Monday, March 12, 2007

Seasons

So the update I’ve been wanting to send… I am feeling a bit weak today, I am unsure why, but I just ordered some spaghetti from my favorite café… I figure if its just because I have low energy this should zap it, if not, I’ll check for malaria this evening. Hopefully no Malaria!

Random Updates…
The school has just started its second year and it is really going on well! So far there are no debts J although there are still many needs for the school…. For example we are still in need of one more mud dormitory for the teachers ($2000)… you may think why not brick… we’ll sure, but that adds about $20,000 to the cost!… we are looking to get a fence to keep the animals out from eating the gardens…($3000)…. Also we are hoping to get the school registered this month we are just waiting for the church to finish revising their constitution.
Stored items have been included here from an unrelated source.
-- ==== Sys2Proof/Laws/State.lean ====
section
/-! SUPPORT. What each update of State leaves alone: one lemma per field per update. -/

namespace Sys2Proof.Machine

variable (s : State)

@[simp] theorem updWg_pkg (k : Nat) (g : Workgroup → Workgroup) : (s.updWg k g).pkg = s.pkg := rfl
@[simp] theorem updWg_cyc (k : Nat) (g : Workgroup → Workgroup) : (s.updWg k g).cyc = s.cyc := rfl
@[simp] theorem updWg_ptimeNs (k : Nat) (g : Workgroup → Workgroup) : (s.updWg k g).ptimeNs = s.ptimeNs := rfl
@[simp] theorem updWg_ptimeFrac (k : Nat) (g : Workgroup → Workgroup) : (s.updWg k g).ptimeFrac = s.ptimeFrac := rfl
@[simp] theorem updWg_ptimeBehind (k : Nat) (g : Workgroup → Workgroup) : (s.updWg k g).ptimeBehind = s.ptimeBehind := rfl
@[simp] theorem updWg_mem (k : Nat) (g : Workgroup → Workgroup) : (s.updWg k g).mem = s.mem := rfl
@[simp] theorem updWg_badMem (k : Nat) (g : Workgroup → Workgroup) : (s.updWg k g).badMem = s.badMem := rfl
@[simp] theorem updWg_retired (k : Nat) (g : Workgroup → Workgroup) : (s.updWg k g).retired = s.retired := rfl
@[simp] theorem updWg_rows (k : Nat) (g : Workgroup → Workgroup) : (s.updWg k g).rows = s.rows := rfl
@[simp] theorem updWg_late (k : Nat) (g : Workgroup → Workgroup) : (s.updWg k g).late = s.late := rfl
@[simp] theorem updWg_chains (k : Nat) (g : Workgroup → Workgroup) : (s.updWg k g).chains = s.chains := rfl
@[simp] theorem updWg_former (k : Nat) (g : Workgroup → Workgroup) : (s.updWg k g).former = s.former := rfl
@[simp] theorem updWg_stale (k : Nat) (g : Workgroup → Workgroup) : (s.updWg k g).stale = s.stale := rfl
@[simp] theorem updWg_cregs (k : Nat) (g : Workgroup → Workgroup) : (s.updWg k g).cregs = s.cregs := rfl
@[simp] theorem updWg_busError (k : Nat) (g : Workgroup → Workgroup) : (s.updWg k g).busError = s.busError := rfl
@[simp] theorem updWg_busAddr (k : Nat) (g : Workgroup → Workgroup) : (s.updWg k g).busAddr = s.busAddr := rfl
@[simp] theorem updWg_routes (k : Nat) (g : Workgroup → Workgroup) : (s.updWg k g).routes = s.routes := rfl
@[simp] theorem updWg_sent (k : Nat) (g : Workgroup → Workgroup) : (s.updWg k g).sent = s.sent := rfl
@[simp] theorem updWg_done (k : Nat) (g : Workgroup → Workgroup) : (s.updWg k g).done = s.done := rfl
@[simp] theorem updWg_dieMap (k : Nat) (g : Workgroup → Workgroup) : (s.updWg k g).dieMap = s.dieMap := rfl
@[simp] theorem updWg_ctxs (k : Nat) (g : Workgroup → Workgroup) : (s.updWg k g).ctxs = s.ctxs := rfl
@[simp] theorem updWg_launches (k : Nat) (g : Workgroup → Workgroup) : (s.updWg k g).launches = s.launches := rfl
@[simp] theorem updWg_cores (k : Nat) (g : Workgroup → Workgroup) : (s.updWg k g).cores = s.cores := rfl
@[simp] theorem updWg_quads (k : Nat) (g : Workgroup → Workgroup) : (s.updWg k g).quads = s.quads := rfl
@[simp] theorem updWg_llc (k : Nat) (g : Workgroup → Workgroup) : (s.updWg k g).llc = s.llc := rfl
@[simp] theorem updWg_reqs (k : Nat) (g : Workgroup → Workgroup) : (s.updWg k g).reqs = s.reqs := rfl
@[simp] theorem updWg_copies (k : Nat) (g : Workgroup → Workgroup) : (s.updWg k g).copies = s.copies := rfl
@[simp] theorem updWg_xfers (k : Nat) (g : Workgroup → Workgroup) : (s.updWg k g).xfers = s.xfers := rfl
@[simp] theorem updWg_matOps (k : Nat) (g : Workgroup → Workgroup) : (s.updWg k g).matOps = s.matOps := rfl
@[simp] theorem updWg_matWg (k : Nat) (g : Workgroup → Workgroup) : (s.updWg k g).matWg = s.matWg := rfl
@[simp] theorem updWg_sfus (k : Nat) (g : Workgroup → Workgroup) : (s.updWg k g).sfus = s.sfus := rfl
@[simp] theorem updWg_flights (k : Nat) (g : Workgroup → Workgroup) : (s.updWg k g).flights = s.flights := rfl
@[simp] theorem updWg_netBars (k : Nat) (g : Workgroup → Workgroup) : (s.updWg k g).netBars = s.netBars := rfl
@[simp] theorem updWg_groups (k : Nat) (g : Workgroup → Workgroup) : (s.updWg k g).groups = s.groups := rfl
@[simp] theorem updWg_occs (k : Nat) (g : Workgroup → Workgroup) : (s.updWg k g).occs = s.occs := rfl
@[simp] theorem updWg_thermal (k : Nat) (g : Workgroup → Workgroup) : (s.updWg k g).thermal = s.thermal := rfl
@[simp] theorem updWg_slack (k : Nat) (g : Workgroup → Workgroup) : (s.updWg k g).slack = s.slack := rfl
@[simp] theorem updWg_audit (k : Nat) (g : Workgroup → Workgroup) : (s.updWg k g).audit = s.audit := rfl
@[simp] theorem updWg_auditPart (k : Nat) (g : Workgroup → Workgroup) : (s.updWg k g).auditPart = s.auditPart := rfl
@[simp] theorem updWg_auditSigned (k : Nat) (g : Workgroup → Workgroup) : (s.updWg k g).auditSigned = s.auditSigned := rfl
@[simp] theorem updWg_signals (k : Nat) (g : Workgroup → Workgroup) : (s.updWg k g).signals = s.signals := rfl
@[simp] theorem updWg_retiredChannels (k : Nat) (g : Workgroup → Workgroup) : (s.updWg k g).retiredChannels = s.retiredChannels := rfl
@[simp] theorem updWg_softErrors (k : Nat) (g : Workgroup → Workgroup) : (s.updWg k g).softErrors = s.softErrors := rfl
@[simp] theorem updWg_cmds (k : Nat) (g : Workgroup → Workgroup) : (s.updWg k g).cmds = s.cmds := rfl
@[simp] theorem updWg_tag (k : Nat) (g : Workgroup → Workgroup) : (s.updWg k g).tag = s.tag := rfl
@[simp] theorem updWg_seq (k : Nat) (g : Workgroup → Workgroup) : (s.updWg k g).seq = s.seq := rfl
@[simp] theorem updWg_sched (k : Nat) (g : Workgroup → Workgroup) : (s.updWg k g).sched = s.sched := rfl
@[simp] theorem updWg_ticks (k : Nat) (g : Workgroup → Workgroup) : (s.updWg k g).ticks = s.ticks := rfl
@[simp] theorem updWg_paths (k : Nat) (g : Workgroup → Workgroup) : (s.updWg k g).paths = s.paths := rfl
@[simp] theorem updWg_choices (k : Nat) (g : Workgroup → Workgroup) : (s.updWg k g).choices = s.choices := rfl
@[simp] theorem updWg_free (k : Nat) (g : Workgroup → Workgroup) : (s.updWg k g).free = s.free := rfl
@[simp] theorem updWg_curWg (k : Nat) (g : Workgroup → Workgroup) : (s.updWg k g).curWg = s.curWg := rfl
@[simp] theorem updWg_curWarp (k : Nat) (g : Workgroup → Workgroup) : (s.updWg k g).curWarp = s.curWarp := rfl
@[simp] theorem updWg_curMask (k : Nat) (g : Workgroup → Workgroup) : (s.updWg k g).curMask = s.curMask := rfl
My friend Ruthie, a girl from Oregon is leaving to go back to the states this weekend L she has been a great friend to me during my stay here and I am really going to miss her!

I have been teaching the Song of Songs, and I love it! I am teaching it from the perspective of King Solomon representing Jesus and the Maiden representing us, the individual believer. I am using Mike Bikles study on this along with Shane Holden, my pastor from Mad City. Personally I have loved this study and a women got up in church this past Sunday and gave a testimony about how God affected her heart through the study… it was really encouraging to me. .

Can you believe I only have two months left!!!! I can’t! I’ve been thinking a lot about the next season…

Current Life Process…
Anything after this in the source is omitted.